Diphtheria is an acute, highly contagious, toxin-mediated infection that's preventable by vaccine. Diphtheria is rare in the UK but remains a serious problem in some other parts of the world. There have only been eight cases since 1986, and all of those have returned from abroad.
What causes it
Diphtheria is caused by an infection of Corynebacterium diphtheriae, a grampositive rod that usually infects the respiratory tract (primarily the tonsils, nasopharynx and larynx). It's more serious when it occurs in infants because they have smaller airways, which are more susceptible to obstruction because of their size.
How it happens
The infection is transmitted by:
contact with an infected patient's or carrier's nasal, pharyngeal, eye or skin lesion discharge
contact with articles contaminated with the bacteria
ingestion of unpasteurised milk.
Incubation and communicability
The diphtheria incubation period is 2 to 7 days. The period of communicability is 2 to 4 weeks after the onset of symptoms, or until 4 days after the initiation of antibiotic therapy.
What to look for
Symptoms of diphtheria include:
fever
malaise
purulent rhinitis
cough, hoarseness and stridor
cervical lymphadenopathy
pharyngitis.
Obstruction production
The infection, localised to the tonsils and posterior pharynx, is characterised by a thick, patchy, greyish green, membranous lesion that can lead to airway obstruction. Some children also exhibit infectious, ulcerated skin lesions as a manifestation of the disease.
What tests tell you
Culture specimens from the nose, throat and skin lesions reveal the presence of coryneform organisms.

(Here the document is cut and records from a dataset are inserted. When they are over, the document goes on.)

/-! ## Encoding -/

/-- Words written out from spec/95_test_vectors.md section 5.1 decode as the table there says. -/
def Obligations.SpecWordsDecode : Prop :=
  decode 0x00000000 = .ok .nop ∧ decode 0x00000001 = .ok .init ∧ decode 0x00000002 = .ok .transform ∧
  decode 0x00000003 = .ok .hash ∧ decode 0x00000004 = .error (.illegalOpcode 4) ∧
  decode 0x0000000F = .error (.illegalOpcode 15) ∧ decode 0x00000010 = .error (.reservedBits 1) ∧
  decode 0x10000003 = .error (.reservedBits 0x1000000) ∧ decode 0x80000003 = .error (.reservedBits 0x8000000) ∧
  decode 0xFFFFFFFF = .error (.reservedBits 0xFFFFFFF)

/-- Decode and encode agree (R81, R84): a word decodes to a command exactly if it is that command's word, and the bytes
of a command's word, whatever follows them, decode to it (byte order: log 14). -/
def Obligations.DecodeEncodeAgree : Prop :=
  (∀ (v : Word) (i : Instr), decode v = .ok i ↔ v = encode i) ∧
  (∀ (i : Instr) (rest : List Byte), decodeBytes (encodeBytes i ++ rest) = .ok (i, rest))

/-- R84, the decoder as the spec writes it: RSV nonzero is illegal, else OPC 0 to 3 are the commands and every other OPC
is illegal. -/
def Obligations.DecodeFollowsTheFields : Prop :=
  ∀ v : Word,
    (v.extractLsb 31 4 ≠ 0 → ∃ e, decode v = .error e) ∧
    (v.extractLsb 31 4 = 0 →
      (v.extractLsb 3 0 = 0 → decode v = .ok .nop) ∧ (v.extractLsb 3 0 = 1 → decode v = .ok .init) ∧
      (v.extractLsb 3 0 = 2 → decode v = .ok .transform) ∧ (v.extractLsb 3 0 = 3 → decode v = .ok .hash) ∧
      (4 ≤ (v.extractLsb 3 0).toNat → ∃ e, decode v = .error e))

/-- R32: each register's offset names it, and the aligned offsets that name no register are the reserved ones. -/
def Obligations.WindowLayoutIsOneToOne : Prop :=
  (∀ r : Reg, Reg.ofOffset (Reg.offset r) = some r ∧ (Reg.offset r).toNat % 4 = 0) ∧
  (∀ off : BitVec 7, off.toNat % 4 = 0 →
    (Reg.ofOffset off = none ↔ off = 0x18 ∨ off = 0x1C ∨ (0x30 ≤ off.toNat ∧ off.toNat ≤ 0x3C)))

/-! ## Reset and the schedule -/

/-- R42: the values the spec gives each piece of state after reset. For what R42 calls unspecified nothing is said. -/
def Obligations.ResetHoldsTheSpecValues : Prop :=
  State.reset.h = { a := 0x67452301, b := 0xEFCDAB89, c := 0x98BADCFE, d := 0x10325476 } ∧
  (∀ n : Fin 16, State.reset.m.get n = 0) ∧ State.reset.msgAddr = 0 ∧ State.reset.len = 0 ∧
  State.reset.busy = false ∧ State.reset.err = 0 ∧ State.reset.bwerr = false ∧ State.reset.seq = .idle

/-- R220: the reset input, taken in any state, puts every piece of state R42 gives a value at that value and leaves no
command running. That it keeps what is not MD5CORE's own state is the model's: the parameters (log 4), the message memory (log
5), the stores not visible yet (log 26), the host and the schedule (log 23). -/
def Obligations.ResetInputAbandonsTheCommand : Prop :=
  ∀ s : State,
    (resetMachine s).h = { a := 0x67452301, b := 0xEFCDAB89, c := 0x98BADCFE, d := 0x10325476 } ∧
    (∀ n : Fin 16, (resetMachine s).m.get n = 0) ∧ (resetMachine s).msgAddr = 0 ∧ (resetMachine s).len = 0 ∧
    (resetMachine s).busy = false ∧ (resetMachine s).err = 0 ∧ (resetMachine s).bwerr = false ∧
    (resetMachine s).seq = .idle ∧ (∀ n, coreRun n (resetMachine s) = resetMachine s) ∧
    (resetMachine s).cfg = s.cfg ∧ (resetMachine s).msgMem = s.msgMem ∧
    (resetMachine s).pendingStores = s.pendingStores ∧ (resetMachine s).hostProg = s.hostProg ∧
    (resetMachine s).hostPc = s.hostPc ∧ (resetMachine s).hostVars = s.hostVars ∧ (resetMachine s).turns = s.turns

Sensitivity tests determine the optimal antibiotic therapy.
Serologic testing will identify the presence of diphtheria toxin.
Complications
Infection with the toxin can result in myocarditis, thrombocytopoenia, peripheral neuropathy or an ascending paralysis with symptoms similar to Guillain-Barrι syndrome. Renal, cardiac and peripheral CNS damage may also occur.
It's a cover-up
The membranous lesion that covers the tonsils can spread to cover the posterior pharynx, which can result in airway obstruction. Removal of the membrane may be indicated, but attempting to do so can cause bleeding. Left untreated, however, it can result in death.
How it's treated
Diphtheria is treated with antitoxin and antibiotics.
No time to waste
IV administration of diphtheria antitoxin and antibiotic therapy must begin within 3 days of the onset of symptoms. The patient should be tested for allergy to horse serum before administering the antitoxin. The antibiotic of choice is usually penicillin G or erythromycin for those allergic to penicillin.
Too close for comfort
Close contacts of the infected child should be identifi ed, monitored for signs of illness and treated with prophylactic antibiotic therapy (oral erythromycin for 7 to 10 days). Cultures of the nose, the throat and skin lesions should be obtained.
What to do
Diphtheria is a preventable disease. The immunisation series is designed to begin at age of 2 months. The vaccine confers immunity for 10 years, after which boosters should be given every 10 years throughout the lifespan. Passive immunity conferred from the presence of maternal antibodies lasts as long as 6 months after birth.
Diagnose, then act
When the disease is diagnosed, follow these steps:
Report the infection to the local public health department.
Place the infected child in droplet isolation to prevent respiratory transmission. (Show the child isolation gowns, masks and gloves that will be worn and provide a simple explanation such as, 'your parents, nurses and doctors are going to wear these so everyone stays healthy'.)
Institute contact isolation precautions if skin lesions are present.
Maintain infection precautions until after two consecutive negative nasopharyngeal cultures to prevent spread of the disease.
Closely monitor the child for signs of airway obstruction. Provide humidified oxygen, if oxygen is ordered, to reduce airway inflammation.
Administer antitoxin and antibiotics as ordered. Monitor for allergic or anaphylactic reaction.
Maintain the child on complete bed rest to prevent myocarditis. Provide age-appropriate activities to prevent boredom.